--- EXERCISE DATA Enclosed Below ---

theorem outcomeEffects_only (a0 a1 a2 a3 a4 a5 a6 a7 a8 a9) : Only [.regions, .cells, .hubc, .res, .ens, .casc, .age, .regs, .mem, .trc, .log] a9 (outcomeEffects a0 a1 a2 a3 a4 a5 a6 a7 a8 a9) := by
  unfold outcomeEffects
  exact (Only.named (fun q1 =>
    (Only.named (fun q2 =>
    (Only.named (fun q3 =>
    (Only.ite (Only.set_age q3 rfl) (Only.named (fun q4 =>
    (Only.named (fun q5 =>
    (Only.named (fun q6 =>
    (Only.step q6 (outcomeMark_only ..) rfl))
    (Only.step q5 (histCore_only ..) rfl)))
    (Only.step q4 (setFloor_only ..) rfl)))
    (Only.step (Only.step q3 (flagCore_only ..) rfl) (sporeFeature_only ..) rfl))))
    (Only.step q2 (irq_only ..) rfl)))
    (Only.step q1 (outcomeCounter_only ..) rfl)))
    (Only.step (Only.refl _ _) (emitAt_only ..) rfl))

theorem lossRecord_only (a0 a1 a2 a3 a4 a5 a6) : Only [.regs, .log] a6 (lossRecord a0 a1 a2 a3 a4 a5 a6) := by
  unfold lossRecord
  exact (Only.step (Only.refl _ _) (emit_only ..) rfl)

theorem mismatchArrives_only (a0 a1) : Only [.hubc] a1 (mismatchArrives a0 a1) := by
  unfold mismatchArrives
  exact (Only.ite (Only.refl _ _) (Only.step (Only.refl _ _) (confirmWindow_only ..) rfl))

theorem onChan_only (a0 a1 a2) : Only [.cmd] a2 (onChan a0 a1 a2) := by
  unfold onChan
  exact (Only.set_cmd (Only.refl _ _) rfl)

theorem chanPut_only (a0 a1 a2) : Only [.cmd, .regs, .log] a2 (chanPut a0 a1 a2) := by
  unfold chanPut
  exact (Only.ite (Only.refl _ _) (Only.ite (Only.step (Only.refl _ _) (onChan_only ..) rfl) (Only.ite (Only.step (Only.refl _ _) (emitUnit_only ..) rfl) (Only.step (Only.refl _ _) (onChan_only ..) rfl))))

theorem sendNotice_only (a0 a1 a2) : Only [.cmd, .regs, .log] a2 (sendNotice a0 a1 a2) := by
  unfold sendNotice
  exact (Only.named (fun q1 =>
    (Only.ite (Only.step q1 (emitUnit_only ..) rfl) (Only.foldl (fun _ _ => (Only.step (Only.refl _ _) (chanPut_only ..) rfl)) _ q1)))
    (Only.set_cmd (Only.refl _ _) rfl))

theorem onSeq_only (a0 a1 a2) : Only [.cmd] a2 (onSeq a0 a1 a2) := by
  unfold onSeq
  exact (by
    split
    · exact (Only.set_cmd (Only.refl _ _) rfl)
    · exact (Only.refl _ _))

theorem cmdRecord_only (a0 a1 a2 a3 a4 a5) : Only [.regs, .log] a5 (cmdRecord a0 a1 a2 a3 a4 a5) := by
  unfold cmdRecord
  exact (Only.step (Only.refl _ _) (emit_only ..) rfl)

theorem sendReply_only (a0 a1 a2 a3) : Only [.sb, .mgt, .cmd, .regs, .log] a3 (sendReply a0 a1 a2 a3) := by
  unfold sendReply
  exact (by
    split
    · exact (Only.step (Only.refl _ _) (chanPut_only ..) rfl)
    · exact (Only.step (Only.refl _ _) (mgtReply_only ..) rfl)
    · exact (Only.step (Only.refl _ _) (sbUp_only ..) rfl)
    · exact (Only.step (Only.refl _ _) (cmdRecord_only ..) rfl))

theorem answer_only (a0 a1 a2 a3 a4 a5 a6 a7) : Only [.sb, .mgt, .cmd, .regs, .log] a7 (answer a0 a1 a2 a3 a4 a5 a6 a7) := by
  unfold answer
  exact (Only.named (fun q1 =>
    (Only.step (Only.ite q1 (Only.step q1 (onSeq_only ..) rfl)) (sendReply_only ..) rfl))
    (Only.ite (Only.step (Only.refl _ _) (cmdRecord_only ..) rfl) (Only.refl _ _)))

theorem replyOnly_only (a0 a1 a2 a3 a4) : Only [.sb, .mgt, .cmd, .regs, .log] a4 (replyOnly a0 a1 a2 a3 a4) := by
  unfold replyOnly
  exact (Only.step (Only.refl _ _) (sendReply_only ..) rfl)

theorem startCmd_only {ps : List Piece} {d : OpDef} {e : Env} {c : Ctx} {g h0 h : Hub} (a0 : Only ps g h0) (a : Only ps g h)
    (hd : (d.act e h c).only ps h) (w : within? [.sb, .mgt, .cmd, .regs, .log] ps = true) : Only ps g (startCmd d e c h0 h) := by
  have c1 : within? [.cmd] ps = true := by
    simp only [within?, List.all_cons, Bool.and_eq_true] at w ⊢
    exact ⟨w.2.2.1, rfl⟩
  have an : ∀ st det res k, Only ps g k → Only ps g (answer e d.code d.changes c st det res k) := fun st det res k q =>
    Only.step q (answer_only ..) w
  unfold startCmd
  refine Only.ite (an _ _ _ _ a) (Only.ite (an _ _ _ _ a) ?_)
  split
  · exact an _ _ _ _ a
  · split
    · exact an _ _ _ _ a
    · split
      · next q =>
        rw [q] at hd
        exact Only.ite (Only.step a0 (replyOnly_only ..) w) (an _ _ _ _ (a.trans hd))
      · next f q =>
        rw [q] at hd
        exact (Only.set_cmd a c1).trans (hd _ _)

theorem relayCmd_only (a0 a1 a2 a3 a4 a5) : Only [.sb, .mgt, .cmd, .regs, .log] a5 (relayCmd a0 a1 a2 a3 a4 a5) := by
  unfold relayCmd
  exact (Only.ite (Only.step (Only.refl _ _) (replyOnly_only ..) rfl) (Only.step (Only.set_cmd (Only.refl _ _) rfl) (sbDown_only ..) rfl))

theorem runCmd_only {ps : List Piece} {d : OpDef} {e : Env} {c : Cmd} {h : Hub} (hd : ∀ k x, (d.act e k x).only ps k)
    (w : within? [.sb, .mgt, .cmd, .regs, .log] ps = true) : Only ps h (runCmd d e c h) := by
  have c1 : within? [.cmd] ps = true := by
    simp only [within?, List.all_cons, Bool.and_eq_true] at w ⊢
    exact ⟨w.2.2.1, rfl⟩
  have r1 : within? [.regs, .log] ps = true := by
    simp only [within?, List.all_cons, Bool.and_eq_true] at w ⊢
    exact w.2.2.2
  have s1 : within? [.sb, .cmd] ps = true ∧ within? [.sb, .mgt, .cmd, .regs, .log] ps = true := by
    simp only [within?, List.all_cons, Bool.and_eq_true] at w ⊢
    exact ⟨⟨w.1, w.2.2.1, rfl⟩, w⟩
  have ro : ∀ x st k, Only ps h k → Only ps h (replyOnly e d.code x st k) := fun x st k q => Only.step q (replyOnly_only ..) w
  have acc : ∀ x, Only ps h (acceptCmd d e c x h) := by
    intro x
    unfold acceptCmd
    split
    · exact ro _ _ _ (Only.refl _ _)
    · exact Only.refl _ _
    · exact Only.weaken (sendReply_only ..) w
    · refine Only.ite (ro _ _ _ (Only.refl _ _)) ?_
      have q : Only ps h (onSeq c.req (fun s => seqConsume s c.cseq none) h) := Only.weaken (onSeq_only ..) c1
      exact Only.ite (Only.set_cmd q c1) (startCmd_only (Only.refl _ _) q (hd _ _) w)
  unfold runCmd
  split
  · split
    · exact Only.ite (Only.weaken (refusedWrite_only ..) r1) (Only.refl _ _)
    · exact Only.refl _ _
  · exact Only.ite (ro _ _ _ (Only.refl _ _)) (Only.ite (ro _ _ _ (Only.refl _ _)) (Only.ite (ro _ _ _ (Only.refl _ _))
      (Only.ite (acc _) (Only.ite (ro _ _ _ (Only.refl _ _)) (Only.weaken (relayCmd_only ..) w)))))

--- End of Enclosed EXERCISE DATA ---

Please work out how many lines in the records hold the string "outcomeEffects", and give only the number.

### ANSWER TO THE PROBLEM
2